> _Task objective_:
Repeat the entries below exactly. Begin with the first line and end with the line that contains "((List.range s.resil.bound).map (pcOf".

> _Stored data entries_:
-- ==== Sys2Proof/Machine/Resil.lean ====
section
/-! DEFINITION. Retry, relocation, leases, census, service pairs, the spare horizon (20). -/

namespace Sys2Proof.Machine

/-! ### The core map (01 R16 to R20) -/

def physDef (_ : Nat) : PhysCore := {}
def phys (s : State) (pc : Nat) : PhysCore := smGet physDef s.resil.cores pc
def setPhys (pc : Nat) (x : PhysCore) (s : State) : State := { s with resil := { s.resil with cores := smPut physDef s.resil.cores pc x } }
/-- A core island with its L2 sub-island. -/
def setCoreIsland (pc : Nat) (x : IslandState) (s : State) : State := setIsland (l2Island pc) x (setIsland pc x s)
/-- Physical cores that are bound or taken by a relocation. -/
def pcsInUse (s : State) : List Nat :=
  ((List.range s.resil.bound).map (pcOf s)) ++ (s.resil.relocs.flatMap fun r => [r.fromPc, r.toPc])
/-- The spare for a logical core: of its tile, else of the lowest other tile that has one (01 R19). `ver` asks for a version (21 R507). -/
def chooseSpare (s : State) (lc : Nat) (ver : Option Word32) : Option Nat :=
  let t := pcOf s lc / 72
  let used := pcsInUse s
  let order := ((List.range 72).map fun i => 72 * t + i) ++ (List.range 576).filter fun pc => pc / 72 != t
  order.find? fun pc => (phys s pc).good && (phys s pc).service && !used.contains pc &&
    (match ver with | some v => (phys s pc).version == v | none => true)
def sparesLeft (s : State) : List Nat :=
  let used := pcsInUse s
  (List.range 576).filter fun pc => (phys s pc).good && (phys s pc).service && !used.contains pc
def gen0 (_ : Nat) : BitVec 8 := 0
/-- `SYS_LCLOCn` (01 R18, R20). -/
def lclocWord (s : State) (lc : Nat) : Nat :=
  if bound s lc then (smGet gen0 s.resil.gens lc).toNat * 2 ^ 24 + (moving s lc).toNat * 2 ^ 16 + pcOf s lc / 72 else 0

/-! ### Retry and relocation (R479 to R487) -/

/-- The core CSRs a member of a group can write: `PKR`, `CSR_UAWIN` (08 R216) and `FPCSR` (05 R132). What events and counters wrote
in the others meanwhile stands. -/
def undoCsrs (snap now : Regs) : Regs :=
  [0x002, 0x040, 0x4C4].foldl (fun r n => setCsr r n (csr snap n)) { snap with csr := now.csr }
/-- Roll the open group back: the registers at its first load, no shadow open, the calls and returns predicted in it forgotten (04
R106, 20 R479, 03 R86). -/
def rollbackCore (c : Core) : Core :=
  match c.group with
  | none => c
  | some g => { c with regs := undoCsrs g.snap c.regs, pc := g.firstPc, group := none, shadows := [], mmioWait := false, overlay := [], unpushed := [], missed := [],
                       retStack := c.retStack.map fun e => { e with taken := none } }
def rollback (lc : Nat) (s : State) : State := freeSlots lc (updCore lc rollbackCore s)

> _The answer_:
-- ==== Sys2Proof/Machine/Resil.lean ====
section
/-! DEFINITION. Retry, relocation, leases, census, service pairs, the spare horizon (20). -/

namespace Sys2Proof.Machine

/-! ### The core map (01 R16 to R20) -/

def physDef (_ : Nat) : PhysCore := {}
def phys (s : State) (pc : Nat) : PhysCore := smGet physDef s.resil.cores pc
def setPhys (pc : Nat) (x : PhysCore) (s : State) : State := { s with resil := { s.resil with cores := smPut physDef s.resil.cores pc x } }
/-- A core island with its L2 sub-island. -/
def setCoreIsland (pc : Nat) (x : IslandState) (s : State) : State := setIsland (l2Island pc) x (setIsland pc x s)
/-- Physical cores that are bound or taken by a relocation. -/
def pcsInUse (s : State) : List Nat :=
  ((List.range s.resil.bound).map (pcOf s)) ++ (s.resil.relocs.flatMap fun r => [r.fromPc, r.toPc])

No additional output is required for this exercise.